Moreover, Proctor says OKRs are valuable when teams actually measure their work on key results and toward achieving their objectives, adding that he has found through his experience that “people are terrible at metrics.”
Instead, Proctor says he gets enterprise leaders asking: “What OKRs should I measure in security?” or labeling whatever metrics they have as OKRs.
“OKRs are a very specific construct designed to support a very specific goal, but unfortunately a lot of people are setting metrics and then calling them OKRs,” he says.
Still, Proctor says he does see value in OKRs and agrees with statements made by Gregg and Miller about their benefits—when organizations think about and use OKRs in the right manner, they do indeed help focus teams on achieving objectives that have been deemed important.

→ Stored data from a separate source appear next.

/-- Everything the append of several bytes does when they fit. -/
theorem State.appendAll_ok {s t : State} {sp : Space} {vs : List Byte} (h : s.appendAll sp vs = .ok t) :
    (t.len sp).toNat = (s.len sp).toNat + vs.length ∧
    t.bytes sp (t.len sp).toNat = s.bytes sp (s.len sp).toNat ++ vs ∧
    (∀ b, (t.len sp).toNat ≤ b → t.peek sp b = s.peek sp b) ∧
    (∀ sq, sq ≠ sp → t.mem sq = s.mem sq ∧ t.len sq = s.len sq) ∧ t.bufCap = s.bufCap := by
  induction vs generalizing s with
  | nil =>
    injection h with h
    subst h
    simp
  | cons v vs ih =>
    simp only [State.appendAll, bind, Except.bind] at h
    split at h
    · cases h
    · rename_i u hu
      obtain ⟨l1, b1, p1, o1, c1⟩ := ih h
      obtain ⟨-, -, hl, -, ho, hs⟩ := State.append_ok hu
      refine ⟨?_, ?_, fun b hb => ?_, fun sq hq => ?_, c1.trans (State.append_bufCap hu)⟩
      · simp only [l1, hl, List.length_cons]
        omega
      · rw [b1, State.append_bytes hu, List.append_assoc, List.singleton_append]
      · rw [p1 b hb]
        exact ho b (by omega)
      · exact ⟨(o1 sq hq).1.trans (hs sq hq).1, (o1 sq hq).2.trans (hs sq hq).2⟩

/-- When several bytes can be appended. -/
theorem State.appendAll_fits (s : State) (sp : Space) (vs : List Byte)
    (h : (s.len sp).toNat + vs.length ≤ s.bufCap.toNat) : ∃ t, s.appendAll sp vs = .ok t := by
  induction vs generalizing s with
  | nil => exact ⟨s, rfl⟩
  | cons v vs ih =>
    simp only [List.length_cons] at h
    have e := s.append_eq sp v (by omega)
    obtain ⟨-, -, hl, -⟩ := State.append_ok e
    obtain ⟨t, ht⟩ := ih _ (by rw [hl, State.append_bufCap e]; omega)
    exact ⟨t, by simp only [State.appendAll, bind, Except.bind, e, ht]⟩

/-- When several bytes cannot be appended, the answer is `ERR_ALLOC`. -/
theorem State.appendAll_full (s : State) (sp : Space) (vs : List Byte) (hs : (s.len sp).toNat ≤ s.bufCap.toNat)
    (h : s.bufCap.toNat < (s.len sp).toNat + vs.length) : s.appendAll sp vs = .error (.err .alloc) := by
  induction vs generalizing s with
  | nil => simp only [List.length_nil] at h; omega
  | cons v vs ih =>
    simp only [List.length_cons] at h
    by_cases hf : s.bufCap.toNat ≤ (s.len sp).toNat
    · simp only [State.appendAll, bind, Except.bind, s.append_full sp v hf]
    · have e := s.append_eq sp v (Nat.not_le.1 hf)
      obtain ⟨-, -, hl, -⟩ := State.append_ok e
      have := ih _ (by rw [hl, State.append_bufCap e]; omega) (by rw [hl, State.append_bufCap e]; omega)
      simp only [State.appendAll, bind, Except.bind, e, this]

/-! ### Outcomes -/

@[simp] theorem State.outcome_ok (s t : State) : s.outcome (.ok t) = .next t := rfl

@[simp] theorem State.outcome_err (s : State) (e : Err) : s.outcome (.error (.err e)) = .next (s.raise e) := rfl

@[simp] theorem State.outcome_fault (s : State) (f : Fault) : s.outcome (.error (.fault f)) = .fault f := rfl

@[simp] theorem State.outcome_refuse (s : State) (r : Refusal) : s.outcome (.error (.refuse r)) = .refused r := rfl

/-- An outcome is a next state only for a result or a raise. -/
theorem State.outcome_next {s t : State} {r : Run State} (h : s.outcome r = .next t) :
    r = .ok t ∨ ∃ e, r = .error (.err e) ∧ t = s.raise e := by
  cases r with
  | ok u => injection h with h; exact .inl (h ▸ rfl)
  | error e =>
    cases e with
    | err e => injection h with h; exact .inr ⟨e, rfl, h.symm⟩
    | fault f => cases h
    | refuse r => cases h

theorem State.command_overlong (s : State) (body : State → Run State) (h : s.bufCap.toNat < s.inLen.toNat) :
    s.command body = .next (s.raise .alloc) := if_pos h

theorem State.command_body (s : State) (body : State → Run State) (h : s.inLen.toNat ≤ s.bufCap.toNat) :
    s.command body = s.outcome (body s.begin) := if_neg (Nat.not_lt.2 h)

/-- Everything a command can answer as a next state. -/
theorem State.command_next {s t : State} {body : State → Run State} (h : s.command body = .next t) :
    (∃ e, t = s.raise e) ∨ (s.inLen.toNat ≤ s.bufCap.toNat ∧ body s.begin = .ok t) := by
  unfold State.command at h
  split at h
  · injection h with h
    exact .inl ⟨_, h.symm⟩
  · rcases State.outcome_next h with h | ⟨e, -, rfl⟩
    · exact .inr ⟨Nat.not_lt.1 ‹_›, h⟩
    · exact .inl ⟨e, rfl⟩

/-- What a raise leaves for the host to see (R252). -/
theorem State.raise_failed (s : State) (e : Err) : (s.raise e).failedWith e := ⟨rfl, rfl, rfl⟩

/-- What the end of a successful command leaves for the host to see. -/
theorem State.finish_succeeded (s : State) (r : Results) : (s.finish r).succeeded := ⟨rfl, rfl⟩

theorem State.finish_output (s : State) (r : Results) : (s.finish r).output = s.output :=
  State.bytes_congr _ _ _ _ _ fun a ha => by
    have h : a < s.outLen.toNat := ha
    simp only [State.peek, State.mem, State.finish_outMem, Memory.read_below, if_pos h]

theorem State.finish_resOuter (s : State) (r : Results) (o : Byte) (h : r.outer = some o) :
    (s.finish r).resOuter = o := by
  simp [State.finish, h]

theorem State.finish_resW (s : State) (r : Results) (w : Word) (h : r.w = some w) : (s.finish r).resW = w := by
  simp [State.finish, h]

theorem State.finish_resH (s : State) (r : Results) (x : Word) (h : r.h = some x) : (s.finish r).resH = x := by
  simp [State.finish, h]

theorem State.finish_resFlags (s : State) (r : Results) (f : Byte) (h : r.flags = some f) :
    (s.finish r).resFlags = f := by
  simp [State.finish, h]

/-- The next stage reads what the stage before has stored in OUT. -/
theorem State.toMid_peek (s : State) (a : Nat) (b : Byte) (h : s.outMem.read a = some b) (ha : a < s.outLen.toNat) :
    s.toMid.peek s.toMid.src a = b := by
  simp only [State.peek, State.toMid_src, State.mem, State.toMid_midMem, Memory.read_below, if_pos ha, h,
    Option.getD_some]

/-! ### Operands -/

/-- Everything `Accumulate` does when it completes (R144). -/
theorem DecRegs.accumulate_ok {d e : DecRegs} {b : Byte} (h : d.accumulate b = .ok e) :
    d.acc.extractLsb' 56 8 = 0#8 ∧ ((d.acc <<< 8) ||| b.setWidth 64).toNat ≤ 2 ^ 64 - 3 ∧
    e = { d with acc := (d.acc <<< 8) ||| b.setWidth 64, nfrag := true } := by
  unfold DecRegs.accumulate at h
  split at h
  · cases h
  · rename_i h0
    dsimp only at h
    split at h
    · cases h
    · injection h with h
      exact ⟨not_not.1 h0, Nat.not_lt.1 ‹_›, h.symm⟩

/-- The position that the reader has reached after one bit, in bits (R196). -/
theorem HufRegs.takeBit_position (h : HufRegs) (hi : h.ri.toNat ≤ 8) (hb : h.rb.toNat + 1 < 2 ^ 64) :
    8 * h.takeBit.rb.toNat + h.takeBit.ri.toNat = 8 * h.rb.toNat + h.ri.toNat + 1 ∧
    1 ≤ h.takeBit.ri.toNat ∧ h.takeBit.ri.toNat ≤ 8 := by
  unfold HufRegs.takeBit
  split
  · rename_i h8
    simp only [h8, BitVec.toNat_add, BitVec.toNat_ofNat]
    omega
  · rename_i h8
    have hne : h.ri.toNat ≠ 8 := fun e => h8 (BitVec.eq_of_toNat_eq e)
    simp only [BitVec.toNat_add, BitVec.toNat_ofNat]
    omega

@[simp] theorem HufRegs.takeBit_dcur (h : HufRegs) : h.takeBit.dcur = h.dcur := by
  unfold HufRegs.takeBit
  split <;> rfl

@[simp] theorem HufRegs.takeBit_pad (h : HufRegs) : h.takeBit.pad = h.pad := by
  unfold HufRegs.takeBit
  split <;> rfl
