/-- The last stage undoes the differential if the frame says so. -/
theorem State.decompressDiff_answers {s img : State} (h : s.Stage img) (hwhole : img.whole .out) :
    Answers img.decompressDiff
      (.ok (if img.dec.dModel then Reference.undiffFrom 0#8 img.output else img.output)) := by
  unfold State.decompressDiff
  split
  · rw [← hwhole.toMid_input]
    exact State.diffInvBody_answers h.toMid.ready
  · exact ⟨img, rfl, rfl⟩

/-- The stages behind the Huffman decoder, from the state that holds the RLE frame. -/
def State.decompressImage (x : State) : Run State :=
  x.rleDecBody >>= fun img => img.decompressDiff >>= fun y => .ok (y.finish img.rleResults)

theorem State.decompressImage_reports {s x : State} {img : Reference.Image} (hx : s.Stage x)
    (h : Reference.rleImage s.bufCap.toNat (x.bytes x.src x.inputLen) = .ok img) :
    ∃ t, x.decompressImage = .ok t ∧
      t.Reports img (if img.model then Reference.undiffFrom 0#8 img.pixels else img.pixels) := by
  have hanswers := State.rleDecBody_answers hx.ready
  rw [hx.bufCap, h] at hanswers
  obtain ⟨t, ht, hdec, hlen, hout⟩ := hanswers.image
  have hstage := hx.keeps ((State.rleDecBody_ends hx.ready).keeps ht)
  obtain ⟨y, hy, hpixels⟩ := State.decompressDiff_answers hstage (State.rleDecBody_stored hx.ready t ht)
  have hcount : y.outLen.toNat = img.w * img.h := by
    rw [← State.output_length, hpixels, ← hlen, ← State.output_length]
    split
    · exact Reference.undiffFrom_length _ _
    · rfl
  rw [hdec.dModel, hout] at hpixels
  refine ⟨y.finish t.rleResults, ?_, hpixels ▸ State.finish_reports hdec hcount⟩
  rw [State.decompressImage, ht]
  change t.decompressDiff >>= _ = _
  rw [hy]
  rfl

theorem State.decompressImage_fault {s x : State} {e : Err} (hx : s.Stage x)
    (h : Reference.rleImage s.bufCap.toNat (x.bytes x.src x.inputLen) = .error e) :
    x.decompressImage = .error (.err e) := by
  have hanswers := State.rleDecBody_answers hx.ready
  rw [hx.bufCap, h] at hanswers
  rw [State.decompressImage, hanswers.fault]
  rfl

/-! ### DECOMPRESS (R230, R253) -/

theorem exec_decompress {s : State} (h : s.inLen.toNat ≤ s.bufCap.toNat) :
    exec .decompress s = s.outcome (s.begin.hufDecBody >>= fun f => f.toMid.decompressImage) :=
  (State.command_body s decompressBody h).trans (congrArg s.outcome (decompressBody_eq s.begin))

theorem exec_decompress_hufFault {s : State} {e : Err} (h : s.inLen.toNat ≤ s.bufCap.toNat)
    (hfault : Reference.hufBytes s.bufCap.toNat s.tree.init s.input = .error e) :
    exec .decompress s = .next (s.raise e) := by
  have hanswers : Answers s.begin.hufDecBody (Reference.hufBytes s.bufCap.toNat s.tree.init s.input) :=
    State.hufDecBody_answers (State.begin_stage h).ready
  rw [hfault] at hanswers
  have hbody : s.begin.hufDecBody = .error (.err e) := hanswers
  rw [exec_decompress h, hbody]
  rfl

/-- Settles O56: each stage answers what the reference says of what the stage before has handed over. -/
theorem decompressComposesItsStages : Obligations.DecompressComposesItsStages := by
  intro s hfit
  refine ⟨fun e he => exec_decompress_hufFault hfit he, fun frame hframe => ?_⟩
  obtain ⟨f, hf, hstage, rfl⟩ := State.hufDecBody_hands (State.begin_stage hfit) hframe
  have hexec : exec .decompress s = s.outcome f.toMid.decompressImage := by
    rw [exec_decompress hfit, hf]
    rfl
  rw [hexec]
  refine ⟨fun e he => ?_, fun img himg => ?_⟩
  · rw [State.decompressImage_fault hstage he]
    rfl
  · obtain ⟨t, ht, hok, hlen, hout, hw, hh, hflags⟩ := State.decompressImage_reports hstage himg
    exact ⟨t, congrArg s.outcome ht, hok, hlen, hout, hw, hh, hflags⟩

“OKRs can certainly be an effective way to articulate the objectives of the CISO function,” says Andrew Retrum, a managing director in the Security and Privacy Practice at management consulting firm Protiviti. “But I think the OKRs that are most meaningful are those that tie back to the rest of the organization; in security, when they tie them back to the risk you’re managing, and when the metrics being used are quantifiable.”
Gregg, too, acknowledges that getting the objectives right is key to getting benefits from OKRs.
He says teams often struggle, particularly when first using the OKR framework, with limiting the number of objectives they want to have. “You won’t be successful if you’re trying to do that many,” he adds.
He also agrees that follow-through matters for success; listing objectives and key results is itself not enough. He says it’s essential to measure progress, evaluate those metrics, and even adjust and tweak OKRs if necessary. Getting that done, he adds, is about culture change—something that takes time and investment to get right.